Regarding Claim 15, the combination of Wei and Song and Shen teaches the invention in Claim 12.
The combination further teaches  inputting the descriptions into a large language model (Shen, §3.2 Model Selection,"available models are presented as options within a given context ... HuggingGPT is able to select the most appropriate model"), and selecting one or more algorithm tools related to the task based on the descriptions (Shen, Introduction, "the LLM acts as a controller to manage Al models ... select models according to their function descriptions and execute each subtask''). generating descriptions corresponding to algorithm tools based on specifications of the algorithm tools, wherein a description corresponding to each algorithm tool (Shen, §3 .2 Model Selection, "we use model descriptions as the language interface lo connect each model ... we first gather the descriptions of expert models from the ML community (e. g. , Hugging Face)"), comprises partial information about each algorithm tool (Shen, §5 Limitations, "maximum token length is always limited ... how to briefly and effectively summarize model descriptions is also worthy of exploration"), and a specification comprises complete information about each algorithm tool (Shen, Appx. A.1.2 Model Descriptions, " These descriptions encompass various aspects of the model, such as its function, architecture, supported languages and domains, licensing, and other relevant details. These comprehensive model descriptions play a crucial role ");  inputting the descriptions into a large language model (Shen, §3.2 Model Selection,"available models are presented as options within a given context ... HuggingGPT is able to select the most appropriate model") in response to determining that a total size of the descriptions is less than or equal to an input limit of the large language model (Shen, Page 6, “Due to the limits of maximum context length, it is not feasible to encompass the information of all relevant models within one prompt”); and selecting one or more algorithm tools related to the task of editing the image based on the descriptions (Shen, Introduction, "the LLM acts as a controller to manage Al models ... select models according to their function descriptions and execute each subtask'').

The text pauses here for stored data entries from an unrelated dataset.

-- ==== Sys2Proof/Machine/Dispatch.lean ====
section
/-! DEFINITION. The meaning of each command, one arm for each row of spec/opcode_table.json. -/

namespace Sys2Proof.Machine

open Sys2Proof

/-- The effect of a command on everything but the queue of waiting commands. -/
def exec (i : Instr) (s : State) : Host.Outcome State Fault Refusal :=
  match i with
  | .resetnRelease => Sys2Proof.Machine.execResetnRelease s
  | .configStreamEnd stream => Sys2Proof.Machine.execConfigStreamEnd stream s
  | .warmnPulse => Sys2Proof.Machine.execWarmnPulse s
  | .nudgeStart n => Sys2Proof.Machine.execNudgeStart n s
  | .nudgeStop n => Sys2Proof.Machine.execNudgeStop n s
  | .nudgeWake n => Sys2Proof.Machine.execNudgeWake n s
  | .nudgeNotices => Sys2Proof.Machine.execNudgeNotices s
  | .nudgeWarm => Sys2Proof.Machine.execNudgeWarm s
  | .nudgeUnknownCode code => Sys2Proof.Machine.execNudgeUnknownCode code s
  | .blockBaseWrite value => Sys2Proof.Machine.execBlockBaseWrite value s
  | .attnWrite value => Sys2Proof.Machine.execAttnWrite value s
  | .attnMaskWrite value => Sys2Proof.Machine.execAttnMaskWrite value s
  | .registerWriteDiscard offset value => Sys2Proof.Machine.execRegisterWriteDiscard offset value s
  | .frameTick loopA loopB => Sys2Proof.Machine.execFrameTick loopA loopB s
  | .ownRoll k cause => Sys2Proof.Machine.execOwnRoll k cause s
  | .spanFrameReceived sp rx => Sys2Proof.Machine.execSpanFrameReceived sp rx s
  | .spanTrained sp => Sys2Proof.Machine.execSpanTrained sp s
  | .spanErrors sp => Sys2Proof.Machine.execSpanErrors sp s
  | .peerRestart sp => Sys2Proof.Machine.execPeerRestart sp s
  | .holdDownRecovered sp => Sys2Proof.Machine.execHoldDownRecovered sp s
  | .proveEnd sp => Sys2Proof.Machine.execProveEnd sp s
  | .portFramePeriod p rx => Sys2Proof.Machine.execPortFramePeriod p rx s
  | .portLost p => Sys2Proof.Machine.execPortLost p s
  | .portRecovered p => Sys2Proof.Machine.execPortRecovered p s
  | .reportAgeExpiry c => Sys2Proof.Machine.execReportAgeExpiry c s
  | .candidateQualified src => Sys2Proof.Machine.execCandidateQualified src s
  | .readIssue => Sys2Proof.Machine.execReadIssue s
  | .readUnitArrival tag mark error data => Sys2Proof.Machine.execReadUnitArrival tag mark error data s
  | .readTimeout tag => Sys2Proof.Machine.execReadTimeout tag s
  | .quarantineEnd tag => Sys2Proof.Machine.execQuarantineEnd tag s
  | .recheckExpiry n => Sys2Proof.Machine.execRecheckExpiry n s
  | .waitingReoffer n => Sys2Proof.Machine.execWaitingReoffer n s
  | .fenceRetry n => Sys2Proof.Machine.execFenceRetry n s
  | .admissionStart => Sys2Proof.Machine.execAdmissionStart s
  | .readyEntryAdmit => Sys2Proof.Machine.execReadyEntryAdmit s
  | .waitExpiry c => Sys2Proof.Machine.execWaitExpiry c s
  | .expectWindowExpiry k => Sys2Proof.Machine.execExpectWindowExpiry k s
  | .offerRetry k => Sys2Proof.Machine.execOfferRetry k s
  | .noAnswerExpiry k => Sys2Proof.Machine.execNoAnswerExpiry k s
  | .matchDeadlineExpiry k => Sys2Proof.Machine.execMatchDeadlineExpiry k s
  | .peerStallExpiry k => Sys2Proof.Machine.execPeerStallExpiry k s
  | .rolledRetry k => Sys2Proof.Machine.execRolledRetry k s
  | .releaseGuardEnd k => Sys2Proof.Machine.execReleaseGuardEnd k s
  | .unwindGuardEnd k => Sys2Proof.Machine.execUnwindGuardEnd k s
  | .offerArrival sp slot txn rank dir quick => Sys2Proof.Machine.execOfferArrival sp slot txn rank dir quick s
  | .acceptArrival sp slot txn rank => Sys2Proof.Machine.execAcceptArrival sp slot txn rank s
  | .declineArrival sp slot txn rank reason => Sys2Proof.Machine.execDeclineArrival sp slot txn rank reason s
  | .rolledArrival sp slot txn rank => Sys2Proof.Machine.execRolledArrival sp slot txn rank s
  | .releaseArrival sp slot txn rank => Sys2Proof.Machine.execReleaseArrival sp slot txn rank s
  | .abandonArrival sp slot txn rank reason => Sys2Proof.Machine.execAbandonArrival sp slot txn rank reason s
  | .writePlaceGrant => Sys2Proof.Machine.execWritePlaceGrant s
  | .settledWrite => Sys2Proof.Machine.execSettledWrite s
  | .writeAnswer reply => Sys2Proof.Machine.execWriteAnswer reply s
  | .writeTimeout => Sys2Proof.Machine.execWriteTimeout s
  | .noticePost => Sys2Proof.Machine.execNoticePost s
  | .noticeRecheck => Sys2Proof.Machine.execNoticeRecheck s
  | .statusRowWrite => Sys2Proof.Machine.execStatusRowWrite s
  | .resetnHeldLow => Sys2Proof.Machine.execResetnHeldLow s

end Sys2Proof.Machine
end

Shen and Wei are analogous since both involve LLM-driven model control for image editing. Wei provided dialogue input and model execution; Shen provided feeding model descriptions into an LLM and selection from them. Therefore, it would have been obvious to incorporate Shen's description-based tool selection into Wei so that the LLM receives tool descriptions and selects the appropriate editing algorithm(s). The motivation is to improve automatic matching between user instruction and tool choice (HuggingGPT §3.2, Intro).
Regarding Claim 20, it recites limitations similar in scope to the limitations of Claim 15 and therefore is rejected under the same rationale.

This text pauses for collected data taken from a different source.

/-- An ABANDON settles with the code of what it does, in this order of places (R51 to R56): an order in the admission
queue is withdrawn, a GROUP whole, and settles ABANDONED; so is one on the watch list; an entry in AWAITING_OFFER is
freed ABANDONED; one before its point of no return unwinds with ABANDONED and ORDERED; and each of these, with
FORWARD, is BAD_STATE and nothing is changed. Past the point of no return NONE is TOO_LATE, BACK unwinds with
FALLBACK, FORCED, and FORWARD completes a responder in ROLLED, FORCED, or finds an entry in RELEASING, DONE. In
UNWINDING it is DONE, or BAD_STATE with FORWARD; with nothing pending it is NOTHING. Its values are the generation,
path state and phase after it has acted. -/
def Obligations.AbandonOrders : Prop :=
  (∀ (s : State) (ref : OrderRef) (c : CircuitNo) (force : Force), let u := (s.abandonPending c force).1
     let code := (s.abandonPending c force).2; let t := s.dispatch ref (.abandon c force)
     t = u.settleMove ref code
       { generation := (u.circuit c).generation, pathState := some (u.circuit c).pathState,
         phase := ((u.circuit c).bridgeIndex.bind u.bridge).map Bridge.phase } ∧
     t.settles = u.settles ++ [⟨u.nextSettle, ref, code, 1⟩]) ∧
  ∀ (s : State) (c : CircuitNo), let acts := s.abandonPending c
    let queued := s.queue.find? fun q => q.circuits.contains c
    let kept := fun t : State => t.bridges = s.bridges ∧ t.circuits = s.circuits ∧ t.spans = s.spans
    (queued = none → s.watchOf c = none → (s.circuit c).bridgeIndex = none → ∀ force, acts force = (s, .nothing)) ∧
    (∀ q, queued = some q → acts .forward = (s, .badState) ∧ ∀ force, force ≠ .forward →
      ∃ t, acts force = (t, .done) ∧ t.queue = s.queue.filter (fun x => !x.circuits.contains c) ∧ kept t ∧
        t.watch = s.watch ∧ t.settles = s.settles ++ [⟨s.nextSettle, q.ref, .abandoned, match q.body with
          | .group members => 1 + (members.length + 3) / 4
          | .migrate _ | .expect _ _ => 1⟩]) ∧
    (∀ w, queued = none → s.watchOf c = some w → acts .forward = (s, .badState) ∧ ∀ force, force ≠ .forward →
      ∃ t, acts force = (t, .done) ∧ t.watch = s.watch.filter (fun x => x.circuit != c) ∧ kept t ∧ t.queue = s.queue ∧
        t.settles = s.settles ++ [⟨s.nextSettle, w.ref, .abandoned, 1⟩]) ∧
    ∀ i e, queued = none → s.watchOf c = none → (s.circuit c).bridgeIndex = some i → s.bridge i = some e →
      let backward := fun x : State × ResultCode => ∀ force, force ≠ .forward → acts force = x
      let back := acts .back = (s.unwind i .fallback (some .ordered), .forced)
      (e.phase = .awaitingOffer → acts .forward = (s, .badState) ∧ backward (s.freeAs i .abandoned, .done)) ∧
      (e.phase = .offering ∨ e.phase = .matching ∨ (e.phase = .rolled ∧ e.role = .initiator) →
        acts .forward = (s, .badState) ∧ backward (s.unwind i .abandoned (some .ordered), .done)) ∧
      (e.phase = .rolled → e.role = .responder → acts .none = (s, .tooLate) ∧ back ∧
        let t := s.setBridge i (some
          { e with forced := true, phase := .releasing, retryDue := none, outcome := some .doneForced })
        (e.fromLost = false → acts .forward = (t.beginGuard i, .forced)) ∧
        (e.fromLost = true → acts .forward = (t.freeEntry i, .forced))) ∧
      (e.phase = .releasing → acts .none = (s, .tooLate) ∧ back ∧ acts .forward = (s, .done)) ∧
      (e.phase = .unwinding → acts .forward = (s, .badState) ∧ backward (s, .done))

/-- A TRIM at its take (R57, R58): on a busy circuit BUSY; at hold 0 DONE with dropped count 0 and nothing changed; on
an IDLE circuit the hold becomes 0, no held octet is delivered, and the TRIM settles DONE with the hold as its dropped
count; else it joins the watch list, with its wait limit as its deadline unless the limit is 0. When the circuit of a
waiting TRIM becomes IDLE, the TRIM leaves the list, drops the hold and settles DONE (R40, R59). The generation is not
changed. The values of a TRIM that is BUSY are log 21, and that the drop of a hold also ends the repeats still owed is
log 30. -/
def Obligations.TrimOrders : Prop :=
  ∀ (s : State) (ref : OrderRef) (c : CircuitNo) (limit : Nat), let t := s.dispatch ref (.trim c limit)
    let k := s.circuit c; let values := s.placeValues c
    let trimmed := fun (t : State) (ref : OrderRef) =>
      t.settles = s.settles ++ [⟨s.nextSettle, ref, .done, 1⟩] ∧ t.circuit c = { k with hold := 0 } ∧
      (∀ d, d ≠ c → t.circuit d = s.circuit d ∧ t.alignOf d = s.alignOf d) ∧
      (k.hold = 0 → t.alignOf c = s.alignOf c) ∧
      (k.hold ≠ 0 → t.alignOf c = { s.alignOf c with repeatsDue := 0 })
    (s.busy c = true → t = s.settleMove ref .busy values) ∧
    (s.busy c = false → k.hold = 0 → t = s.settleMove ref .done { values with dropped := 0 } ∧ trimmed t ref) ∧
    (s.busy c = false → k.hold ≠ 0 → s.activity c = .idle →
      t = (s.dropHold c).settleMove ref .done { values with dropped := k.hold } ∧ trimmed t ref) ∧
    (s.busy c = false → k.hold ≠ 0 → s.activity c ≠ .idle → t = s.setWatch (s.watch ++
      [⟨ref, c, .trim, if limit = 0 then none else some (s.after limit), none⟩])) ∧
    ∀ w, s.watchOf c = some w → w.body = .trim → w.circuit = c →
      let u := s.watchIdle c; u.watch = s.watch.filter (fun x => x.circuit != c) ∧ trimmed u w.ref

/-- The deadlines of an entry (R48, R65, R90, R92): past its expect window an entry in AWAITING_OFFER is freed
EXPIRED; an initiator in OFFERING unwinds with NO_ANSWER, an entry in MATCHING with MATCH_TIMEOUT, its match
forgotten, unless a match or the QUICK condition met in an earlier frame comes first, and an entry in ROLLED with
PEER_STALL. That a match found in the frame in which the deadline passed is forgotten, and one found earlier comes
first, is log 25.
The ends of the guards (R71, R74): past its deadline the from-path feed of an entry in RELEASING stops, the to-path
feed of one in UNWINDING stops, and the entry is freed with its outcome.
OFFER_RETRY and ROLLED_RETRY (R90, R91): when its retry due has passed, an initiator in OFFERING and a responder in
ROLLED hand their message again, and the next retry is due 80 frames ahead. That each of these commands changes nothing
before its deadline, in another phase or where no entry is in use is log 3. -/
def Obligations.EntryDeadlines : Prop :=
  (∀ (i : BridgeNo) (e : Bridge) (s : State), s.resetLow = false → s.bridge i = some e →
     (∀ d, e.deadline = some d → s.passed d = true →
       let earlier := fun due : Option FrameNo => ∃ f, due = some f ∧ (f - d).msb = true
       (e.phase = .awaitingOffer → exec (.expectWindowExpiry i) s = .next (State.finish s (s.freeAs i .expired))) ∧
       (e.phase = .offering →
         exec (.noAnswerExpiry i) s = .next (State.finish s (s.unwind i .noAnswer (some .noAnswer)))) ∧
       (e.phase = .matching → ¬earlier e.matchDue → ¬earlier e.quickDue → exec (.matchDeadlineExpiry i) s = .next
         (State.finish s ((s.setBridge i (some { e with offset := none })).unwind i .matchTimeout (some .matchTimeout)))) ∧
       (e.phase = .matching → earlier e.matchDue ∨ earlier e.quickDue →
         exec (.matchDeadlineExpiry i) s = .next (State.finish s s)) ∧
       (e.phase = .rolled →
         exec (.peerStallExpiry i) s = .next (State.finish s (s.unwind i .peerStall (some .peerStall))))) ∧
     (s.due e.deadline = false → exec (.expectWindowExpiry i) s = .next (State.finish s s) ∧
       exec (.noAnswerExpiry i) s = .next (State.finish s s) ∧
       exec (.matchDeadlineExpiry i) s = .next (State.finish s s) ∧
       exec (.peerStallExpiry i) s = .next (State.finish s s)) ∧
     (e.phase ≠ .awaitingOffer → exec (.expectWindowExpiry i) s = .next (State.finish s s)) ∧
     (e.phase ≠ .offering → exec (.noAnswerExpiry i) s = .next (State.finish s s)) ∧
     (e.phase ≠ .matching → exec (.matchDeadlineExpiry i) s = .next (State.finish s s)) ∧
     (e.phase ≠ .rolled → exec (.peerStallExpiry i) s = .next (State.finish s s))) ∧
  (∀ (i : BridgeNo) (s : State), s.resetLow = false → s.bridge i = none →
     ∀ c ∈ [Instr.expectWindowExpiry i, .noAnswerExpiry i, .matchDeadlineExpiry i, .peerStallExpiry i, .releaseGuardEnd i,
       .unwindGuardEnd i, .offerRetry i, .rolledRetry i], exec c s = .next (State.finish s s)) ∧
  (∀ (i : BridgeNo) (e : Bridge) (s : State), s.resetLow = false → s.bridge i = some e →
     (e.phase = .releasing → s.due e.deadline = true →
       exec (.releaseGuardEnd i) s = .next (State.finish s ((s.stopFromFeed e).freeEntry i))) ∧
     (e.phase = .unwinding → s.due e.deadline = true →
       exec (.unwindGuardEnd i) s = .next (State.finish s ((s.stopToFeed e).freeEntry i))) ∧
     (s.due e.deadline = false ∨ e.phase ≠ .releasing → exec (.releaseGuardEnd i) s = .next (State.finish s s)) ∧
     (s.due e.deadline = false ∨ e.phase ≠ .unwinding → exec (.unwindGuardEnd i) s = .next (State.finish s s))) ∧
  ∀ (i : BridgeNo) (e : Bridge) (s : State), s.resetLow = false → s.bridge i = some e →
    (s.due e.retryDue = true →
      let again := State.finish s ((s.setBridge i (some { e with retryDue := some (s.counter + 80) })).handMessage i)
      (e.phase = .offering → exec (.offerRetry i) s = .next again) ∧
      (e.phase = .rolled → e.role = .responder → exec (.rolledRetry i) s = .next again)) ∧
    (s.due e.retryDue = false ∨ e.phase ≠ .offering → exec (.offerRetry i) s = .next (State.finish s s)) ∧
    (s.due e.retryDue = false ∨ e.phase ≠ .rolled ∨ e.role = .initiator →
      exec (.rolledRetry i) s = .next (State.finish s s))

Claim(s) 7, 16  is/are rejected under 35 U.S.C. 103 as being unpatentable over Wei et al. (“DialogPaint A Dialog-based Image Editing Model”, 20231018, arXiv, hereinafter Wei) in view of Song et al. (“LLM-Planner Few-Shot Grounded Planning for Embodied Agents with Large Language”, 2023, ICCV, hereinafter Song), further in view of Shen et al. (“HuggingGPT: Solving AI Tasks with ChatGPT and its Friends in Hugging Face”, 2023, hereinafter Shen) as applied to Claim 5 above and further in view of Wu et al. (“Visual ChatGPT: Talking, Drawing and Editing with Visual Foundation Models”, hereinafter Wu).

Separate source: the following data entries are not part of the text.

-- ==== Sys2Proof/Laws/State.lean ====
section
/-! SUPPORT. The small laws of the state's reads and writes: one for each field under each write, one for each named
read under each write, and what a read gives after a write of the same table. All are simp lemmas, so that no proof
unfolds a record update. -/

namespace Sys2Proof.Machine.State

open Sys2Proof

variable (s : State)

/-! #### setPhase -/

@[simp] theorem setPhase_phase (x : Phase) : (s.setPhase x).phase = x := rfl
@[simp] theorem setPhase_resetLow (x : Phase) : (s.setPhase x).resetLow = s.resetLow := rfl
@[simp] theorem setPhase_counter (x : Phase) : (s.setPhase x).counter = s.counter := rfl
@[simp] theorem setPhase_cfg (x : Phase) : (s.setPhase x).cfg = s.cfg := rfl
@[simp] theorem setPhase_blockBase (x : Phase) : (s.setPhase x).blockBase = s.blockBase := rfl
@[simp] theorem setPhase_attn (x : Phase) : (s.setPhase x).attn = s.attn := rfl
@[simp] theorem setPhase_attnMask (x : Phase) : (s.setPhase x).attnMask = s.attnMask := rfl
@[simp] theorem setPhase_circuits (x : Phase) : (s.setPhase x).circuits = s.circuits := rfl
@[simp] theorem setPhase_align (x : Phase) : (s.setPhase x).align = s.align := rfl
@[simp] theorem setPhase_lineOcc (x : Phase) : (s.setPhase x).lineOcc = s.lineOcc := rfl
@[simp] theorem setPhase_spanOcc (x : Phase) : (s.setPhase x).spanOcc = s.spanOcc := rfl
@[simp] theorem setPhase_officeIn (x : Phase) : (s.setPhase x).officeIn = s.officeIn := rfl
@[simp] theorem setPhase_officeOut (x : Phase) : (s.setPhase x).officeOut = s.officeOut := rfl
@[simp] theorem setPhase_lineOut (x : Phase) : (s.setPhase x).lineOut = s.lineOut := rfl
@[simp] theorem setPhase_queue (x : Phase) : (s.setPhase x).queue = s.queue := rfl
@[simp] theorem setPhase_watch (x : Phase) : (s.setPhase x).watch = s.watch := rfl
@[simp] theorem setPhase_bridges (x : Phase) : (s.setPhase x).bridges = s.bridges := rfl
@[simp] theorem setPhase_groups (x : Phase) : (s.setPhase x).groups = s.groups := rfl
@[simp] theorem setPhase_spans (x : Phase) : (s.setPhase x).spans = s.spans := rfl
@[simp] theorem setPhase_ports (x : Phase) : (s.setPhase x).ports = s.ports := rfl
@[simp] theorem setPhase_monitors (x : Phase) : (s.setPhase x).monitors = s.monitors := rfl
@[simp] theorem setPhase_ftu (x : Phase) : (s.setPhase x).ftu = s.ftu := rfl
@[simp] theorem setPhase_runners (x : Phase) : (s.setPhase x).runners = s.runners := rfl
@[simp] theorem setPhase_settles (x : Phase) : (s.setPhase x).settles = s.settles := rfl
@[simp] theorem setPhase_nextSettle (x : Phase) : (s.setPhase x).nextSettle = s.nextSettle := rfl
@[simp] theorem setPhase_smp (x : Phase) : (s.setPhase x).smp = s.smp := rfl
@[simp] theorem setPhase_nte (x : Phase) : (s.setPhase x).nte = s.nte := rfl
@[simp] theorem setPhase_pending (x : Phase) : (s.setPhase x).pending = s.pending := rfl
@[simp] theorem circuit_setPhase (x : Phase) (c' : CircuitNo) : (s.setPhase x).circuit c' = s.circuit c' := rfl
@[simp] theorem alignOf_setPhase (x : Phase) (c' : CircuitNo) : (s.setPhase x).alignOf c' = s.alignOf c' := rfl
@[simp] theorem lineUse_setPhase (x : Phase) (p' : LinePos) : (s.setPhase x).lineUse p' = s.lineUse p' := rfl
@[simp] theorem slotEntry_setPhase (x : Phase) (b' : BearerSlot) : (s.setPhase x).slotEntry b' = s.slotEntry b' := rfl
@[simp] theorem bridge_setPhase (x : Phase) (i' : BridgeNo) : (s.setPhase x).bridge i' = s.bridge i' := rfl
@[simp] theorem group_setPhase (x : Phase) (g' : Fin 4) : (s.setPhase x).group g' = s.group g' := rfl
@[simp] theorem span_setPhase (x : Phase) (sp' : Span) : (s.setPhase x).span sp' = s.span sp' := rfl
@[simp] theorem port_setPhase (x : Phase) (p' : PortNo) : (s.setPhase x).port p' = s.port p' := rfl
@[simp] theorem monitor_setPhase (x : Phase) (c' : CircuitNo) : (s.setPhase x).monitor c' = s.monitor c' := rfl
@[simp] theorem runner_setPhase (x : Phase) (n' : Fin 4) : (s.setPhase x).runner n' = s.runner n' := rfl
@[simp] theorem inService_setPhase (x : Phase) (sp' : Span) : (s.setPhase x).inService sp' = s.inService sp' := rfl
@[simp] theorem activity_setPhase (x : Phase) (c' : CircuitNo) : (s.setPhase x).activity c' = s.activity c' := rfl
@[simp] theorem tag_setPhase (x : Phase) (t' : Fin 4) : (s.setPhase x).tag t' = s.tag t' := rfl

Regarding Claim 7, the combination of Wei and Song and Shen teaches the invention in Claim 5.
The combination further teaches dividing the algorithm tools into a plurality of batches . .. input limit ... (Shen, §3.2 In-context Task-model Assignment, "due to the limits of maximum context length ... not feasible to encompass ... within one prompt. To mitigate this issue, we first filter ... then select the top-K models as the candidates ... substantially reduce the token usage in the prompt"); and selecting one or more algorithm tools in each ... based on the descriptions (Shen, §3.2, "select the most appropriate model for each task ... use model descriptions as the language interface")
Shen and Wei are analogous since both concern LLM-driven model orchestration under context length limits. Wei provided dialog-editing without input-limit handling; Shen provided subset (top-K) prompt filtering for token limits; Therefore, it would have been obvious to one of ordinary skill to incorporate Shen's techniques into Wei so that the system divides tool descriptions into manageable batches, inputs them sequentially, and selects tools per batch. The motivation is to ensure LLM processing within token limits while preserving accurate tool selection.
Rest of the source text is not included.